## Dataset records
/-- One frame of a notch in transposed direct form II (R49): output and new states. -/
def notchStep (ty : Nat) (c : Biquad) (n : Notch) (x : F64) : F64 × Notch :=
  if ty = 0 then (x, {}) else
  let y := fadd (fmul c.b0 x) n.s1
  (y, { s1 := fadd (fnma c.a1 y (fmul c.b1 x)) n.s2, s2 := fnma c.a2 y (fmul c.b2 x) })

/-- Steady states of a notch for a constant input (R76). -/
def notchReinit (ty : Nat) (c : Biquad) (h : F64) : Notch :=
  if ty = 0 then {} else { s1 := fmul h (fsub F64.one c.b0), s2 := fmul h (fsub c.b2 c.a2) }

/-- The coefficients of N1 to N4 in force: N4's centre is shifted by δ (R50). -/
def notchCoefs (P : Par) (per dl : F64) (k : Nat) : Biquad :=
  let f := parF P (301 + 8 * k)
  notchCoef (parN P (300 + 8 * k)) (if k = 3 then fmul f (fadd F64.one dl) else f)
    (parF P (302 + 8 * k)) (parF P (303 + 8 * k)) per

/-- The notches N1 to N4 in turn; in the closing frame (h is the limited CB_V value) each starts in its steady state. -/
def notchChain (P : Par) (per dl : F64) (h : Option F64) (l : AxLoop) (x : F64) : F64 × AxLoop :=
  let one (k : Nat) (n : Notch) (x : F64) : F64 × Notch :=
    let ty := parN P (300 + 8 * k)
    let c := notchCoefs P per dl k
    let n := match h with
      | some h => notchReinit ty c h
      | none => n
    notchStep ty c n x
  let (x, n1) := one 0 l.n1 x
  let (x, n2) := one 1 l.n2 x
  let (x, n3) := one 2 l.n3 x
  let (x, n4) := one 3 l.n4 x
  (x, { l with n1 := n1, n2 := n2, n3 := n3, n4 := n4 })

/-- The field-weakening characteristic FW (R51), from point k on. -/
def fwFrom (P : Par) (wx : F64) : Nat → Nat → F64
  | 0, k => parF P (536 + k)
  | n + 1, k =>
    let x0 := parF P (520 + k)
    let x1 := parF P (521 + k)
    if flt wx x1 then
      let d0 := parF P (536 + k)
      let s := fdiv (fsub (parF P (537 + k)) d0) (fsub x1 x0)
      ffma s (fsub wx x0) d0
    else fwFrom P wx n (k + 1)

def fieldWeak (P : Par) (wx : F64) : F64 :=
  if fIsNan wx then wx
  else if fle wx (parF P 520) then parF P 536
  else fwFrom P wx 15 0

/-- The factor a derating of the group puts on the torque and current limits (R85). -/
def derateFactor (derated : Bool) (pct : Nat) : F64 :=
  if derated then fdiv (fOfNat pct) (fOfNat 100) else F64.one

/-- A limit in use: the parameter times the derating and the homing fraction (R85, R141). -/
def limitInUse (P : Par) (derated homing : Bool) (x : F64) : F64 :=
  let x := if derated then fmul x (derateFactor true (parN P 807)) else x
  if homing then fmul x (fdiv (parNF P 962) (fOfNat 100)) else x

/-- The voltage circle of R55, d axis first: v_d, v_q and whether a clamp acted. -/
def circle (P : Par) (udc vd vq : F64) : F64 × F64 × Bool :=
  let r := fdiv (fmul (parF P 509) udc) f64sqrt3
  let d := fclamp vd (fneg r) r
  let h := fsqrt (fmax (fnma d d (fmul r r)) F64.zero)
  let q := fclamp vq (fneg h) h
  (d, q, !feq d vd || !feq q vq)

/-- One duty word (R56 steps 3 and 4). -/
def dutyWord (v udc : F64) : W16 :=
  let d := fmul (fadd f64half (fdiv v udc)) (fOfNat 65535)
  BitVec.ofNat 16 (min (froundInt d).toNat 65535)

## What to do
Could you filter the entries above for lines holding the string "parF" and copy them?

## Task answer
  let f := parF P (301 + 8 * k)
    (parF P (302 + 8 * k)) (parF P (303 + 8 * k)) per
  | 0, k => parF P (536 + k)
    let x0 := parF P (520 + k)
    let x1 := parF P (521 + k)
      let d0 := parF P (536 + k)
      let s := fdiv (fsub (parF P (537 + k)) d0) (fsub x1 x0)
  else if fle wx (parF P 520) then parF P 536
  let r := fdiv (fmul (parF P 509) udc) f64sqrt3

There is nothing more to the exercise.